• Work item: The records are to be restated in their entirety, word for word.

Source data section start

def State.checkFilter (s : State) (cells : List Host.Cell) (i : Fin 8) : Option Reason :=
  let a := filterAt i
  let m' := merged s.shadow cells
  if !covers cells a 0x10 then none
  else firstReason (failIf (filterEnabled s.shadow i && covers cells (a + 1) 0xF) .entryLocked)
    (firstReason (failIf (badEnable cells a) .checkFailed)
      (failIf (!filterEnabled s.shadow i && filterEnabled m' i && 2 < (filterEntry m' i).action) .checkFailed))

/-! ### The merge and its effects -/

/-- The entry to STARTING (R172). -/
def Strand.atStarting (x : Strand) : Strand :=
  { x with billet := { x.billet with close := .idle, inHand := none, finalWaiting := none } }

/-- Global Enable becomes 1 (R172): every block is marked, the period timer starts, the ring and the tiles are emptied and
the zero records begin. -/
def State.enterStarting (s : State) : State :=
  let s1 := s.mapMarks BlockMarks.atStarting
  State.queueZeros 16 false
    { s1 with
      part := .starting
      statusTimer := some (s.timeBase + milliseconds s.globals.statusPeriod)
      ring := { s1.ring with put := 0, writesPending := 0 }
      evidence := { s1.evidence with tiles := Vector.replicate 64 .free }
      strands := vtab fun k => (s1.strand k).atStarting
      zeroToQueue := 16
      zeroUnanswered := 16 }

/-- Global Enable becomes 0 (R173). -/
def State.enterPass (s : State) : State :=
  { s.abandonLines with part := .pass, statusTimer := none }.markDirty 0

/-- The part becomes RUN once every first-write mark is clear and the STARTING writes are answered (R172). -/
def State.checkRun (s : State) : State :=
  if s.part = .starting ∧ s.zeroUnanswered = 0 ∧ ((List.finRange 22).all fun b => !(s.mark b).firstWrite) = true then
    { s with part := .run }.markDirty 0
  else s

/-- A shadow taken, with the mark of block 0 for a change of the cause-enable mask (R176; log 13). -/
def State.takeShadow (s : State) (m' : List Host.Cell) : State :=
  let s1 := { s with shadow := m' }
  if s1.causeMask = s.causeMask then s1 else s1.markDirty 0

/-- The effect of the Global Enable byte on the part state (R169). -/
def State.globalEffect (s : State) (before : List Host.Cell) : State :=
  if s.part = .pass ∧ s.globals.enable = 1 then s.enterStarting
  else if s.part = .run ∧ (Machine.globals before).enable = 1 ∧ s.globals.enable = 0 then s.enterPass
  else s

/-- A filter entry becomes enabled: its hit count is zeroed (R149). -/
def State.enableFilter (s : State) (i : Fin 8) : State := { s with ring := { s.ring with hits := vset s.ring.hits i 0 } }

/-- A change made for each thing of a list that a test names. -/
def State.forEach {α : Type} (test : α → Bool) (f : State → α → State) : List α → State → State
  | [], s => s
  | a :: rest, s => State.forEach test f rest (if test a then f s a else s)

/-- Every covered byte is merged into the shadow and takes its effect (R174), in the order: window disables, the shadow,
Global Enable, window enables, filter enables (log 17); of several entries of one kind the lowest-numbered first, so that the
findings of the windows disabled by one write are handled in ascending entry number (log 37). -/
def State.mergeControl (s : State) (cells : List Host.Cell) : State :=
  let m := s.shadow
  let m' := merged m cells
  let s1 := State.forEach (fun w => Machine.windowEnabled m w && !Machine.windowEnabled m' w) State.disableWindow (List.finRange 16) s
  let s2 := (s1.takeShadow m').globalEffect m
  let s3 := State.forEach (fun w => !Machine.windowEnabled m w && Machine.windowEnabled m' w) State.enableWindow (List.finRange 16) s2
  State.forEach (fun i => !filterEnabled m i && filterEnabled m' i) State.enableFilter (List.finRange 8) s3

/-! ### Action words (R177, R178) -/

/-- The actions, each with the argument its word carries. -/
inductive ControlAction where
  | strandStart (arg : Byte)
  | strandStop (arg : Byte)
  | cutNow (arg : Byte)
  | headRestart (arg : Byte)
  | releaseTiles (mask : BitVec 64)
  | ackCauses (mask : BitVec 16)
  | ackView (mask : Byte)
  deriving DecidableEq, Repr

/-- The strand an argument names; none above 3. -/
def strandArg (b : Byte) : Option (Fin 4) := if h : b.toNat < 4 then some ⟨b.toNat, h⟩ else none

/-- The face channel an argument names; none above 15. -/
def channelArg (b : Byte) : Option (Fin 16) := if h : b.toNat < 16 then some ⟨b.toNat, h⟩ else none

/-- STRAND START is decided (R47). -/
def State.checkStart (s : State) (arg : Byte) : Option Reason :=
  match strandArg arg with
  | none => some .checkFailed
  | some k =>
    firstReason (failIf (s.part != .run || (s.unit k).state != .idle) .stateForbids)
      (failIf (!(s.settings k).ok) .checkFailed)

/-- STRAND STOP and CUT NOW are decided alike (R47). -/
def State.checkMoving (s : State) (arg : Byte) : Option Reason :=
  match strandArg arg with
  | none => some .checkFailed
  | some k => failIf (!(s.unit k).moving) .stateForbids

/-- HEAD RESTART is decided (R41). -/
def State.checkRestart (s : State) (arg : Byte) : Option Reason :=
  match channelArg arg with
  | none => some .checkFailed
  | some k => failIf ((s.face k).head.state != .off) .stateForbids

/-- An action is decided by the state it finds (R177). -/
def State.checkAction (s : State) : ControlAction → Option Reason
  | .strandStart arg => s.checkStart arg
  | .strandStop arg => s.checkMoving arg
  | .cutNow arg => s.checkMoving arg
  | .headRestart arg => s.checkRestart arg
  | .releaseTiles _ => none
  | .ackCauses _ => none
  | .ackView _ => none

Source data section end

• Output below:
def State.checkFilter (s : State) (cells : List Host.Cell) (i : Fin 8) : Option Reason :=
  let a := filterAt i
  let m' := merged s.shadow cells
  if !covers cells a 0x10 then none
  else firstReason (failIf (filterEnabled s.shadow i && covers cells (a + 1) 0xF) .entryLocked)
    (firstReason (failIf (badEnable cells a) .checkFailed)
      (failIf (!filterEnabled s.shadow i && filterEnabled m' i && 2 < (filterEntry m' i).action) .checkFailed))

/-! ### The merge and its effects -/

/-- The entry to STARTING (R172). -/
def Strand.atStarting (x : Strand) : Strand :=
  { x with billet := { x.billet with close := .idle, inHand := none, finalWaiting := none } }

/-- Global Enable becomes 1 (R172): every block is marked, the period timer starts, the ring and the tiles are emptied and
the zero records begin. -/
def State.enterStarting (s : State) : State :=
  let s1 := s.mapMarks BlockMarks.atStarting
  State.queueZeros 16 false
    { s1 with
      part := .starting
      statusTimer := some (s.timeBase + milliseconds s.globals.statusPeriod)
      ring := { s1.ring with put := 0, writesPending := 0 }
      evidence := { s1.evidence with tiles := Vector.replicate 64 .free }
      strands := vtab fun k => (s1.strand k).atStarting
      zeroToQueue := 16
      zeroUnanswered := 16 }

/-- Global Enable becomes 0 (R173). -/
def State.enterPass (s : State) : State :=
  { s.abandonLines with part := .pass, statusTimer := none }.markDirty 0

/-- The part becomes RUN once every first-write mark is clear and the STARTING writes are answered (R172). -/
def State.checkRun (s : State) : State :=
  if s.part = .starting ∧ s.zeroUnanswered = 0 ∧ ((List.finRange 22).all fun b => !(s.mark b).firstWrite) = true then
    { s with part := .run }.markDirty 0
  else s

/-- A shadow taken, with the mark of block 0 for a change of the cause-enable mask (R176; log 13). -/
def State.takeShadow (s : State) (m' : List Host.Cell) : State :=
  let s1 := { s with shadow := m' }
  if s1.causeMask = s.causeMask then s1 else s1.markDirty 0

/-- The effect of the Global Enable byte on the part state (R169). -/
def State.globalEffect (s : State) (before : List Host.Cell) : State :=
  if s.part = .pass ∧ s.globals.enable = 1 then s.enterStarting
  else if s.part = .run ∧ (Machine.globals before).enable = 1 ∧ s.globals.enable = 0 then s.enterPass
  else s

/-- A filter entry becomes enabled: its hit count is zeroed (R149). -/
def State.enableFilter (s : State) (i : Fin 8) : State := { s with ring := { s.ring with hits := vset s.ring.hits i 0 } }

/-- A change made for each thing of a list that a test names. -/
def State.forEach {α : Type} (test : α → Bool) (f : State → α → State) : List α → State → State
  | [], s => s
  | a :: rest, s => State.forEach test f rest (if test a then f s a else s)

/-- Every covered byte is merged into the shadow and takes its effect (R174), in the order: window disables, the shadow,
Global Enable, window enables, filter enables (log 17); of several entries of one kind the lowest-numbered first, so that the
findings of the windows disabled by one write are handled in ascending entry number (log 37). -/
def State.mergeControl (s : State) (cells : List Host.Cell) : State :=
  let m := s.shadow
  let m' := merged m cells
  let s1 := State.forEach (fun w => Machine.windowEnabled m w && !Machine.windowEnabled m' w) State.disableWindow (List.finRange 16) s
  let s2 := (s1.takeShadow m').globalEffect m
  let s3 := State.forEach (fun w => !Machine.windowEnabled m w && Machine.windowEnabled m' w) State.enableWindow (List.finRange 16) s2
  State.forEach (fun i => !filterEnabled m i && filterEnabled m' i) State.enableFilter (List.finRange 8) s3

/-! ### Action words (R177, R178) -/

/-- The actions, each with the argument its word carries. -/
inductive ControlAction where
  | strandStart (arg : Byte)
  | strandStop (arg : Byte)
  | cutNow (arg : Byte)
  | headRestart (arg : Byte)
  | releaseTiles (mask : BitVec 64)
  | ackCauses (mask : BitVec 16)
  | ackView (mask : Byte)
  deriving DecidableEq, Repr

/-- The strand an argument names; none above 3. -/
def strandArg (b : Byte) : Option (Fin 4) := if h : b.toNat < 4 then some ⟨b.toNat, h⟩ else none

/-- The face channel an argument names; none above 15. -/
def channelArg (b : Byte) : Option (Fin 16) := if h : b.toNat < 16 then some ⟨b.toNat, h⟩ else none

/-- STRAND START is decided (R47). -/
def State.checkStart (s : State) (arg : Byte) : Option Reason :=
  match strandArg arg with
  | none => some .checkFailed
  | some k =>
    firstReason (failIf (s.part != .run || (s.unit k).state != .idle) .stateForbids)
      (failIf (!(s.settings k).ok) .checkFailed)

/-- STRAND STOP and CUT NOW are decided alike (R47). -/
def State.checkMoving (s : State) (arg : Byte) : Option Reason :=
  match strandArg arg with
  | none => some .checkFailed
  | some k => failIf (!(s.unit k).moving) .stateForbids

/-- HEAD RESTART is decided (R41). -/
def State.checkRestart (s : State) (arg : Byte) : Option Reason :=
  match channelArg arg with
  | none => some .checkFailed
  | some k => failIf ((s.face k).head.state != .off) .stateForbids

/-- An action is decided by the state it finds (R177). -/
def State.checkAction (s : State) : ControlAction → Option Reason
  | .strandStart arg => s.checkStart arg
  | .strandStop arg => s.checkMoving arg
  | .cutNow arg => s.checkMoving arg
  | .headRestart arg => s.checkRestart arg
  | .releaseTiles _ => none
  | .ackCauses _ => none
  | .ackView _ => none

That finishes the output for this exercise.